For millennia now, philosophers and theorists have sought to understand why violence occurs and why we fail each other in the face of unnecessary suffering. Anthropology and other social disciplines have also grappled with these questions. Such reflection takes on urgency in many of the places in which I've worked. In Haiti, Rwanda and even Boston, service to the destitute sick reveals the sharp limitations of what can be done to allay misery without a broad understanding of why some people have so little while others enjoy a peculiarly modern surfeit. Without a right to health care, for example, modern medicine and public health become commodities to be bought and sold. Such arrangements will never suffice if our goal is to relieve premature morbidity and mortality -- the primary obligation, surely, of a physician.

I have seen the utility, but also the limitations, of a human-rights model. Conventional human-rights frameworks, only a couple of centuries old, have focused on civil and political rights, and human rights advocates may point with pride to certain victories. But defeats are as common, and they're more glaring now than ever.

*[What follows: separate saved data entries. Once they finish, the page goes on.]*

/-- The percentage is the magnitude up to 100, and the flag says whether it was above. -/
theorem batt_eq (b : Byte) :
    batt b = (BitVec.ofNat 8 (min b.toInt.natAbs 100), decide (100 < b.toInt.natAbs)) := by
  unfold batt battMax
  by_cases h : 100 < b.toInt.natAbs
  · simp [h, min_eq_right h.le]
  · simp [h, min_eq_left (Nat.le_of_not_lt h)]

/-- Settles O48: the magnitude cut at 100 fits the 8 bits of the percentage. -/
theorem batteryMagnitudeIsClamped : Obligations.BatteryMagnitudeIsClamped := by
  intro b m hm
  obtain rfl : m = b.toInt.natAbs := hm.trans (natAbs_toInt_byte b).symm
  rw [batt_eq]
  refine ⟨Int.natCast_natAbs _, ?_, decide_eq_true_iff⟩
  rw [BitVec.toNat_ofNat, Nat.mod_eq_of_lt (by omega)]

theorem sstate_eq_unknown {b : Byte} (h0 : b ≠ 0x00) (h2 : b ≠ 0x02) (h3 : b ≠ 0x03) :
    sstate b = .unknown := by
  rw [sstate, if_neg h0, if_neg h2, if_neg h3]

theorem ssignal_eq_unknown {b : Byte} (h2 : b ≠ 0x02) (h3 : b ≠ 0x03) : ssignal b = .unknown := by
  rw [ssignal, if_neg h2, if_neg h3]

/-- Settles O49: the named bytes by evaluation, every other byte because each comparison fails. -/
theorem sensorAndSignalCodes : Obligations.SensorAndSignalCodes := by
  refine ⟨rfl, rfl, rfl, fun b h0 h2 h3 => ?_, rfl, rfl, fun b h2 h3 => ?_⟩
  · rw [sstate_eq_unknown h0 h2 h3]; exact ⟨rfl, rfl⟩
  · rw [ssignal_eq_unknown h2 h3]; exact ⟨rfl, rfl⟩

/-! ### Counter values and flags -/

/-- Four bytes side by side, the most significant first, as a number. -/
theorem toNat_append_four_bytes (a b c d : Byte) :
    (a ++ b ++ c ++ d : Word).toNat =
      d.toNat + 256 * c.toNat + 65536 * b.toNat + 16777216 * a.toNat := by
  rw [BitVec.toNat_append, BitVec.toNat_append, toNat_append_bytes,
    ← Nat.shiftLeft_add_eq_or_of_lt c.isLt, ← Nat.shiftLeft_add_eq_or_of_lt d.isLt,
    Nat.shiftLeft_eq, Nat.shiftLeft_eq]
  omega

/-- Settles O50: the value is the four bytes side by side, and the order says which end is first. -/
theorem counterByteOrder : Obligations.CounterByteOrder := by
  intro raw off b hb
  have hbyte (k : Fin 4) : b k = (counterByte raw off k).toNat := hb k (by omega)
  simp only [hbyte]
  exact ⟨toNat_append_four_bytes _ _ _ _, toNat_append_four_bytes _ _ _ _⟩

/-- Two bytes have a bit in common exactly when their conjunction is not zero. -/
theorem and_bne_zero_iff (a b : Byte) :
    (a &&& b != 0) = true ↔ ∃ k, k < 8 ∧ a.getLsbD k = true ∧ b.getLsbD k = true := by
  rw [bne_iff_ne]
  constructor
  · intro hne
    by_contra! hno
    refine hne (BitVec.eq_of_getLsbD_eq fun k hk => ?_)
    simpa using hno k hk
  · rintro ⟨k, -, ha, hb⟩ hzero
    have hk := congrArg (BitVec.getLsbD · k) hzero
    simp [ha, hb] at hk

/-- Settles O51: `inv` turns the test of the masked bits round. -/
theorem flagReadsItsDescriptor : Obligations.FlagReadsItsDescriptor := by
  intro raw d
  refine ⟨fun hinv => ?_, fun hinv => ?_⟩
  · rw [← and_bne_zero_iff, flag, hinv, Bool.xor_false]
  · rw [← and_bne_zero_iff, flag, hinv, Bool.xor_true, Bool.not_eq_false']

/-! ### `SD.PARSE` -/

/-- The bytes of a block by index, in the two forms a block has. -/
theorem get_eq_byteAt (raw : Vector Byte 112) (k : Fin 112) : raw.get k = byteAt raw.toList k.val := by
  simp [byteAt, Vector.get]

theorem exists_block {s : List Byte} (h : s.length = 112) : ∃ raw : Vector Byte 112, raw.toList = s :=
  ⟨⟨s.toArray, h⟩, rfl⟩

/-- The battery bytes stand at 53, 57 and 61 (42_state_decoder.md R131). -/
theorem offBatt_get_val (i : Fin 3) : (offBatt.get i).val = 53 + 4 * i.val := by
  match i with
  | 0 | 1 | 2 => rfl

theorem parseSensor_batt (l : Layout) (raw : Vector Byte 112) (i : Fin 3) :
    ((parseSensor l raw i).batt, (parseSensor l raw i).boor) =
      batt (byteAt raw.toList (53 + 4 * i.val)) := by
  rw [← offBatt_get_val, ← get_eq_byteAt]
  rfl

theorem parse_lines_get (l : Layout) (raw : Vector Byte 112) (j : Fin 4) :
    (parse l raw).lines.get j = parseLine l raw j := by
  match j with
  | 0 | 1 | 2 | 3 => rfl

theorem parseLine_mode_iff (l : Layout) (raw : Vector Byte 112) (j : Fin 4) :
    (parseLine l raw j).mode = .counter ↔ flag raw (l.lineMode.get j) = true := by
  unfold parseLine
  cases flag raw (l.lineMode.get j) <;> simp

/-- `SD.PARSE` of another length writes `ERR` only (42_state_decoder.md R142). -/
theorem exec_sdParse_of_length_ne {d : Byte} {s : State} (hlen : s.pb.length ≠ 112) :
    exec (.sdParse d) s = .next (s.answer .unexpectedLength) := by
  show execSdParse d s = _
  rcases execSdParse_cases d s with ⟨-, e⟩ | ⟨raw, hraw, -⟩
  · exact e
  · exact absurd (hraw ▸ raw.length_toList) hlen

/-- Settles O52: the snapshot written is `parse` of the block in `PB`, whose fields are read off it. -/
theorem parseWritesTheWholeSnapshot : Obligations.ParseWritesTheWholeSnapshot := by
  refine ⟨fun w hop => decode_request_of_reqOp hop rfl, rfl, rfl,
    fun d s => ⟨fun hlen => ?_, exec_sdParse_of_length_ne⟩⟩
  obtain ⟨raw, hraw⟩ := exists_block hlen
  refine ⟨parse s.cfg.layout raw, hraw, exec_sdParse_of_block hraw, rfl, rfl, rfl, fun i => ?_, fun j => ?_⟩
  · rw [parse_sensors_get, ← hraw]
    exact ⟨rfl, rfl, parseSensor_batt _ _ i⟩
  · rw [parse_lines_get]
    exact ⟨parseLine_mode_iff _ _ j, rfl⟩

/-- Settles O53: a block is the bytes it was made of, and under the invariant a snapshot is `parse` of its
`RAW`. -/
theorem rawDeterminesTheSnapshot : Obligations.RawDeterminesTheSnapshot := by
  refine ⟨fun d s t hlen h k hk => ?_, fun s t m n hs ht hcfg hm hn hraw => ?_⟩
  · obtain ⟨hne, -⟩ | ⟨raw, hraw, rfl⟩ := exec_footprint h
    · exact absurd hlen hne
    · rw [← hraw, ← get_eq_byteAt raw ⟨k, hk⟩]
      exact State.valueAt_raw _ ⟨k, hk⟩
  · rw [hs.snap_parsed m hm, ht.snap_parsed n hn, hcfg, hraw]

end Sys2Proof.Machine
end

section
/-! PROOFS. The buffer and housekeeping operations (43_buffer_ops.md R160 to R166): their codes and effect, and
at which addresses of the read map they show. -/

namespace Sys2Proof.Machine

/-! ### The pushes -/

theorem exec_pbPush_of_lt (d : Byte) {s : State} (hroom : s.pb.length < 256) :
    exec (.pbPush d) s = .next ((s.setPb (s.pb ++ [d])).answer .ok) := by
  rcases execPbPush_cases d s with ⟨-, e⟩ | ⟨hfull, -⟩
  · exact e
  · exact absurd hroom (Nat.not_lt.mpr hfull)

theorem exec_pbPush_of_le (d : Byte) {s : State} (hfull : 256 ≤ s.pb.length) :
    exec (.pbPush d) s = .next (s.answer .bufFull) := by
  rcases execPbPush_cases d s with ⟨hroom, -⟩ | ⟨-, e⟩
  · exact absurd hroom (Nat.not_lt.mpr hfull)
  · exact e

theorem exec_fbPush_of_lt (d : Byte) {s : State} (hroom : s.fb.length < fbCap s.cfg) :
    exec (.fbPush d) s = .next ((s.setFb (s.fb ++ [d])).answer .ok) := by
  rcases execFbPush_cases d s with ⟨-, e⟩ | ⟨hfull, -⟩
  · exact e
  · exact absurd hroom (Nat.not_lt.mpr hfull)

theorem exec_fbPush_of_le (d : Byte) {s : State} (hfull : fbCap s.cfg ≤ s.fb.length) :
    exec (.fbPush d) s = .next (s.answer .bufFull) := by
  rcases execFbPush_cases d s with ⟨hroom, -⟩ | ⟨-, e⟩
  · exact absurd hroom (Nat.not_lt.mpr hfull)
  · exact e

/-- Settles O56: the words are the operations' encodings, and each push has its two ends, told apart by the
capacity. -/
theorem pushesAppendOneByte : Obligations.PushesAppendOneByte :=
  ⟨fun _ => ⟨fun hop => decode_request_of_reqOp hop rfl, fun hop => decode_request_of_reqOp hop rfl⟩,
    rfl, rfl, fun d _ => ⟨exec_pbPush_of_lt d, fun hfull => exec_pbPush_of_le d hfull.ge,
      exec_fbPush_of_lt d, fun hfull => exec_fbPush_of_le d hfull.ge⟩⟩

/-! ### Where a push shows -/

theorem getElem?_concat_of_ne {α : Type} (l : List α) (d : α) {n : Nat} (h : n ≠ l.length) :
    (l ++ [d])[n]? = l[n]? := by
  rcases Nat.lt_or_gt_of_ne h with hlt | hgt
  · exact List.getElem?_append_left hlt
  · rw [List.getElem?_eq_none (by simpa using hgt), List.getElem?_eq_none hgt.le]

/-- A byte appended to `PB` shows at the fill count, and the new fill count at 0x402. -/
theorem State.valueAt_setPb_concat (s : State) (d : Byte) {ra : Addr} (hfill : ra.toNat ≠ s.pb.length)
    (hplen : ra ≠ 0x402) : (s.setPb (s.pb ++ [d])).valueAt ra = s.valueAt ra := by
  by_cases hpb : ra.toNat < 0x100
  · simp only [State.valueAt, locate_pb hpb, State.valueOf, State.setPb_pb, getElem?_concat_of_ne _ _ hfill]
  · exact s.valueAt_setPb _ (Nat.le_of_not_lt hpb) hplen

/-- A byte appended to `FB` shows at the fill count, and the new fill count at 0x403. -/
theorem State.valueAt_setFb_concat (s : State) (d : Byte) {ra : Addr}
    (hfill : ra.toNat ≠ 0x100 + s.fb.length) (hflen : ra ≠ 0x403) :
    (s.setFb (s.fb ++ [d])).valueAt ra = s.valueAt ra := by
  by_cases hfb : 0x100 ≤ ra.toNat ∧ ra.toNat < 0x100 + fbCap s.cfg
  · have hindex : ra.toNat - 0x100 ≠ s.fb.length := by omega
    simp only [State.valueAt, State.setFb_cfg, locate_fb hfb.1 hfb.2, State.valueOf, State.setFb_fb,
      getElem?_concat_of_ne _ _ hindex]
  · exact s.valueAt_setFb _ hfb hflen

/-- Settles O57: the byte pushed is the one at the old fill count, and an append leaves the bytes below it. -/
theorem pushesStoreAtTheFillCount : Obligations.PushesStoreAtTheFillCount := by
  intro d s t _
  refine ⟨fun h hroom => ?_, fun h hroom => ?_⟩
  · obtain rfl := Host.Outcome.next.inj ((exec_pbPush_of_lt d hroom).symm.trans h)
    refine ⟨?_, fun ra hfill hplen hstatus => ?_⟩
    · rw [State.valueAt_pb _ hroom]
      simp
    · rw [State.valueAt_answer _ _ hstatus, s.valueAt_setPb_concat d hfill hplen]
  · obtain rfl := Host.Outcome.next.inj ((exec_fbPush_of_lt d hroom).symm.trans h)
    refine ⟨?_, fun ra hfill hflen hstatus => ?_⟩
    · rw [State.valueAt_fb ((s.setFb (s.fb ++ [d])).answer .ok) hroom]
      simp
    · rw [State.valueAt_answer _ _ hstatus, s.valueAt_setFb_concat d hfill hflen]

/-! ### The clears -/

/-- Settles O55: a clear only empties its buffer and answers, and an address at or above the fill count has no
value. -/
theorem clearsEmptyTheBuffer : Obligations.ClearsEmptyTheBuffer := by
  refine ⟨fun w => ⟨fun hop => decode_request_of_reqOp hop rfl, fun hop => decode_request_of_reqOp hop rfl⟩,
    rfl, fun d s => ⟨⟨_, rfl, rfl, fun ra hpb => ?_⟩, ⟨_, rfl, rfl, fun ra hlow hfb => ?_⟩⟩⟩
  · exact (State.valueAt_eq_none_iff _ ra).mpr (.inl ⟨hpb, Nat.zero_le _⟩)
  · exact (State.valueAt_eq_none_iff _ ra).mpr (.inr (.inl ⟨hlow, hfb, Nat.zero_le _⟩))

/-! ### `NOP` and the reserved codes -/

/-- Every instruction answers in every state (70_reset_and_hazards.md R213). -/
theorem exec_goesOn (i : Instr) (s : State) : GoesOn (exec i s) := by
  cases i with
  | pbPush d => rcases execPbPush_cases d s with ⟨-, e⟩ | ⟨-, e⟩ <;> exact ⟨_, e⟩
  | fbPush d => rcases execFbPush_cases d s with ⟨-, e⟩ | ⟨-, e⟩ <;> exact ⟨_, e⟩
  | fcEnc c => rcases execFcEnc_cases c s with ⟨-, e⟩ | ⟨-, _, _, -, -, e⟩ <;> exact ⟨_, e⟩
  | sdParse d => rcases execSdParse_cases d s with ⟨-, e⟩ | ⟨_, -, e⟩ <;> exact ⟨_, e⟩
  | fcDec | cmdQuery | cmdControl | cmdCounter => exact ⟨_, decodeFb_eq _⟩
  | nop | crcInit | crcByte | pbClr | fbClr | reservedA | reservedB | reservedC | reservedD | reservedE
  | reservedF => exact ⟨_, rfl⟩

A young Haitian man lies dying of AIDS, but without a right to antiretroviral therapy, what hope is there for his survival? What hope is there if he obtains the necessary medications but has nothing to eat? Writing from rural Rwanda, or from Haiti, leads me to reflect on the corporal works of mercy. As I've confessed, I didn't pay much attention before. But I now know that these injunctions -- again, feed the hungry; give drink to the thirsty; clothe the naked; shelter the homeless; visit the sick; visit the prisoners; bury the dead -- strike me as worthy goals for those seeking guidance in diminishing suffering, whether due to disease or to violence.

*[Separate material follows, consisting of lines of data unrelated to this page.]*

-- ==== Sys2Proof/Certificates/Slice0/Obligations.lean ====
section
/-! DEFINITION. The statements for the provers. Each docstring names the rules of spec/ it formalises; a clause that is the
model's choice names its row of the assumption log. In a result, `quiet`, `addrLogged` and `logIs` say which events of R127, and
whether a load of DISICNT (R80), the log of the step holds. -/

open Sys2Proof Sys2Proof.Machine

/-! ### Encoding -/

/-- Decoding the bytes of a well-formed instruction gives it back, and leaves the bytes after it (R72). -/
def Obligations.DecodeOfEncodeIsSame : Prop :=
  ∀ (i : Instr) (bs rest : List Byte), i.wf = true → encodeBytes i = some bs → decode (bs ++ rest) = .ok (i, rest)

/-- What the decoder reads is well formed, and the bytes it reads are that instruction's, but for the low 16 bits of NOP, which
R72 calls ignored. -/
def Obligations.EncodeOfDecodeIsSame : Prop :=
  ∀ (bs rest : List Byte) (i : Instr), decode bs = .ok (i, rest) →
    i.wf = true ∧
    ((i = .nop ∧ ∃ b0 b1 : Byte, bs = b0 :: b1 :: 0x00#8 :: rest) ∨
      (i ≠ .nop ∧ ∃ e, encodeBytes i = some e ∧ bs = e ++ rest))

/-- The words of the table of encodings (R72; the words stand in 95_test_vectors.md section 2.13) decode to their
instructions. -/
def Obligations.KnownWordsDecode : Prop :=
  decodeTableWord 24 0x00ABCD = some .nop ∧ decodeTableWord 24 0xFC0003 = some (.disi 3) ∧
  decodeTableWord 24 0xFC3FFF = some (.disi 16383) ∧ decodeTableWord 24 0x064000 = some .retfie ∧
  decodeTableWord 24 0x060000 = some .ret ∧ decodeTableWord 24 0xFE0000 = some .reset ∧
  decodeTableWord 24 0xFE4000 = some (.pwrsav .sleep) ∧ decodeTableWord 24 0xFE4001 = some (.pwrsav .idle) ∧
  decodeTableWord 24 0x040200 = some (.goto 0x000200) ∧
  decode (bytesOfWord 0x04F000 ++ bytesOfWord 0x00007F) = .ok (.goto 0x7FF000, []) ∧
  decodeTableWord 24 0x37FFFF = some (.bra 0xFFFF) ∧ decodeTableWord 24 0x37007F = some (.bra 0x007F)

/-- "A binary-level model refuses, by name, every instruction word it has no rule for" (R74): a step whose fetched word matches
no row of the table is refused with that word, and so is a GOTO whose second word does not match.
Model's choices: notes/assumptions/47 and 54. -/
def Obligations.UnknownWordIsRefused : Prop :=
  ∀ (s : State) (w : PWord), s.readyToRun → s.symbolicAt s.pc = none → s.progWord s.pc = w →
    (w &&& 0xFF0000 ≠ 0x000000 → w &&& 0xFFC000 ≠ 0xFC0000 → w ≠ 0x064000 → w ≠ 0x060000 → w ≠ 0xFE0000 →
      w &&& 0xFFFFFE ≠ 0xFE4000 → w &&& 0xFF0001 ≠ 0x040000 → w &&& 0xFF0000 ≠ 0x370000 →
      step s = .refused (.noRule w)) ∧
    (w &&& 0xFF0001 = 0x040000 → s.progWord (s.pc + 2) &&& 0xFFFF80 ≠ 0 →
      step s = .refused (.gotoSecondWord (s.progWord (s.pc + 2))))

/-! ### What a step runs -/

/-- A step of an awake CPU with nothing deliverable runs the instruction that the words at the program counter decode to (R3,
R50), or the well-formed instruction standing there without an encoding (30_encoding.md section 5); around it stand the end of a
DO loop, the count of DISICNT (R80) and the environment (R103).
Model's choices: notes/assumptions/7, 8, 11, 24 and 54. -/
def Obligations.StepRunsDecodedInstr : Prop :=
  ∀ (s : State) (i : Instr), s.readyToRun →
    ((∃ rest, s.symbolicAt s.pc = none ∧
        decode (bytesOfWord (s.progWord s.pc) ++ bytesOfWord (s.progWord (s.pc + 2))) = .ok (i, rest)) ∨
      (s.symbolicAt s.pc = some i ∧ i.wf = true)) →
    step s = andThen (exec i { s with gieLag := s.gieLag - 1, log := {}, skid := 0 }) fun t =>
      .next (t.loopEnd s.pc).tickDisi.environment

/-- "A hard trap is taken at the first boundary at which it is deliverable; no instruction executes in between" (R113). -/
def Obligations.HardTrapTakenAtOnce : Prop :=
  ∀ (s : State) (t : Trap), s.winner = some (.trap t) → t.hard = true →
    step s = andThen (State.takeException (.trap t) { s with gieLag := s.gieLag - 1, log := {}, mode := .run }) fun u =>
      .next u.tickDisi.environment

/-- An interrupt or a soft trap is taken, or put off for one instruction more while the bound on its wait allows: SKID_MAX, or a
number drawn when the wait begins (R111, R112, D8). Where that instruction and one it skips would go past the bound, the request
is taken before it.
Model's choices: notes/assumptions/9. -/
def Obligations.RequestTakenWithinSkid : Prop :=
  ∀ (s : State) (e : Exc) (taken run : Host.Outcome State Fault Refusal),
    s.mode = .run → s.winner = some e → e.hard = false →
    taken = (andThen (State.takeException e { s with gieLag := s.gieLag - 1, log := {}, free := s.free + 1 }) fun u =>
      .next u.tickDisi.environment) →
    run = State.runInstr { s with
      gieLag := s.gieLag - 1, log := {}, free := s.free + 1, skid := s.skid + 1, skidBound := s.skidLimit } →
    (∀ m, s.dev.skidMax = some m → s.skidLimit = m) ∧
    (s.skidLimit ≤ s.skid ∨ Config.freeBool s.free = false → step s = taken) ∧
    (s.skid < s.skidLimit → Config.freeBool s.free = true →
      (∀ u, run = .next u → u.skid ≤ s.skidLimit → step s = .next u.tickDisi.environment) ∧
      (∀ u, run = .next u → s.skidLimit < u.skid → step s = taken) ∧
      (∀ r, run = .refused r → step s = .refused r) ∧ ∀ f, run = .fault f → step s = .fault f)

/-- The count of the instructions that ran while a request waits never passes its bound, and while the request goes on waiting
the count rises and the bound stays, so it is taken in the end, whether or not SKID_MAX is bounded (R111, R96, D8).
Model's choices: notes/assumptions/9. -/
def Obligations.RequestCountStaysWithinBound : Prop :=
  ∀ s t : State, s.skid ≤ s.skidLimit → step s = .next t →
    t.skid ≤ t.skidLimit ∧
    (s.mode = .run → 0 < t.skid → s.skid < t.skid ∧ t.skidLimit = s.skidLimit)

/-- Sources of level 0, and sources not enabled or not requesting, do not wake the CPU: a step is the environment's alone, no
instruction executes, and mode and PC stay unless the environment resets the device, by a reset event or an oscillator failure
at CPU priority 15 (R151, R83, R127).
Model's choices: notes/assumptions/8, 11 and 45. -/
def Obligations.LevelZeroSourceCannotWake : Prop :=
  ∀ s : State, s.mode ≠ .run → s.trapWinner = none →
    (∀ n, s.implemented n = true → s.ifsBit n = true → s.iecBit n = true → (s.ipcOf n).toNat = 0) →
    step s = .next s.fresh.environment ∧
    (.deviceReset ∉ s.env.headD [] → (.oscFail ∈ s.env.headD [] → s.cpuIpl < 15) →
      ∃ t, step s = .next t ∧ t.mode = s.mode ∧ t.pc = s.pc)

/-- An enabled and requesting source of level 1 or above wakes the CPU, whatever GIE and DISI, and so does a deliverable trap:
the step is that of the awake CPU, which takes the exception or goes on after PWRSAV (R150, D26).
Model's choices: notes/assumptions/45. -/
def Obligations.EnabledSourceWakes : Prop :=
  ∀ s : State, s.mode ≠ .run →
    ((∃ n, s.implemented n = true ∧ s.ifsBit n = true ∧ s.iecBit n = true ∧ 1 ≤ (s.ipcOf n).toNat) ∨
      (∃ t, s.trapDeliverable t = true)) →
    step s = step { s with mode := .run }

/-- Execution at an unimplemented program address raises the address error, which resets the device where it conflicts, and the
program counter stays; the step's log has it, against an oscillator failure of the same step (R56, R131, R127).
Model's choices: notes/assumptions/17 and 37. -/
def Obligations.UnimplementedPcRaisesAddressError : Prop :=
  ∀ s : State, s.mode = .run → s.winner = none → s.dev.progAt s.pc = false →
    (s.addrErrorFree → ∃ u : State, step s = .next u.tickDisi.environment ∧
      u.intcon1 = s.intcon1 ||| 0x0008 ∧ u.addrLogged ∧
      u = { s with intcon1 := u.intcon1, gieLag := s.gieLag - 1, skid := 0, log := u.log }) ∧
    (¬s.addrErrorFree → ∃ u : State, step s = .next u.tickDisi.environment ∧ s.conflictReset u)

/-! ### Arbitration -/

/-- The table of trap sources: the flag that requests each, its vector number 0 to 6, its level 15 down to 10 and 9 or 8, and
its class (R101, R102; the level of the generic soft trap is the device's). No two have one level.
Model's choices: notes/assumptions/13. -/
def Obligations.TrapSourceTable : Prop :=
  ∀ s : State,
    (∀ t, s.trapRequest t = true ↔
      match t with
      | .oscillator => s.intcon1.getLsbD 1 = true
      | .address => s.intcon1.getLsbD 3 = true
      | .genericHard => s.intcon4 ≠ 0
      | .stack => s.intcon1.getLsbD 2 = true
      | .math => s.intcon1.getLsbD 4 = true
      | .dmac => s.intcon1.getLsbD 5 = true
      | .genericSoft => s.intcon3 ≠ 0) ∧
    (∀ t : Trap, (t.vector, t.level s.dev) =
      match t with
      | .oscillator => (0, 15)
      | .address => (1, 14)
      | .genericHard => (2, 13)
      | .stack => (3, 12)
      | .math => (4, 11)
      | .dmac => (5, 10)
      | .genericSoft => (6, if s.dev.gstIs8 then 8 else 9)) ∧
    (∀ t : Trap, t.hard = true ↔ t = .oscillator ∨ t = .address ∨ t = .genericHard) ∧
    (∀ t : Trap, t.hard = true ↔ 13 ≤ t.level s.dev) ∧
    (∀ t u : Trap, t.level s.dev = u.level s.dev → t = u) ∧
    (∀ t : Trap, Trap.all[t.vector]? = some t)

/-- The winner at a boundary: "the deliverable trap of highest level, if any trap is deliverable; otherwise the deliverable
interrupt with the highest IPC[n], and among those the lowest n; otherwise none" (R109). -/
def Obligations.WinnerIsHighestDeliverable : Prop :=
  ∀ s : State,
    (∀ t, s.winner = some (.trap t) ↔
      (s.trapRequest t = true ∧ s.cpuIpl < t.level s.dev) ∧
      ∀ u, s.trapRequest u = true → s.cpuIpl < u.level s.dev → u.level s.dev ≤ t.level s.dev) ∧
    (∀ n, s.winner = some (.irq n) ↔
      (∀ t, s.trapRequest t = true → t.level s.dev ≤ s.cpuIpl) ∧
      (s.implemented n = true ∧ s.ifsBit n = true ∧ s.iecBit n = true ∧ s.effIpl < (s.ipcOf n).toNat ∧
        ¬(s.disi = true ∧ (s.ipcOf n).toNat ≤ 6)) ∧
      ∀ m, s.implemented m = true → s.ifsBit m = true → s.iecBit m = true → s.effIpl < (s.ipcOf m).toNat →
        ¬(s.disi = true ∧ (s.ipcOf m).toNat ≤ 6) →
        (s.ipcOf m).toNat < (s.ipcOf n).toNat ∨ ((s.ipcOf m).toNat = (s.ipcOf n).toNat ∧ n ≤ m))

There are spiritual works of mercy, as well -- reconciliation, forgiveness, comforting the afflicted, and praying for the living and the dead, to name a few. Cynics might argue, in the inelegant language of our day, that these are not readily "operationalized." These debates will go on, no doubt, indefinitely. But in the 21st century we cannot argue honestly that it is impossible to develop effective strategies for works of mercy. If we fail to link new human rights understandings to a broader movement for social justice, we will have no shortage of dead to bury. In that case, perhaps that is the only corporal work of mercy we will deserve to claim as our own.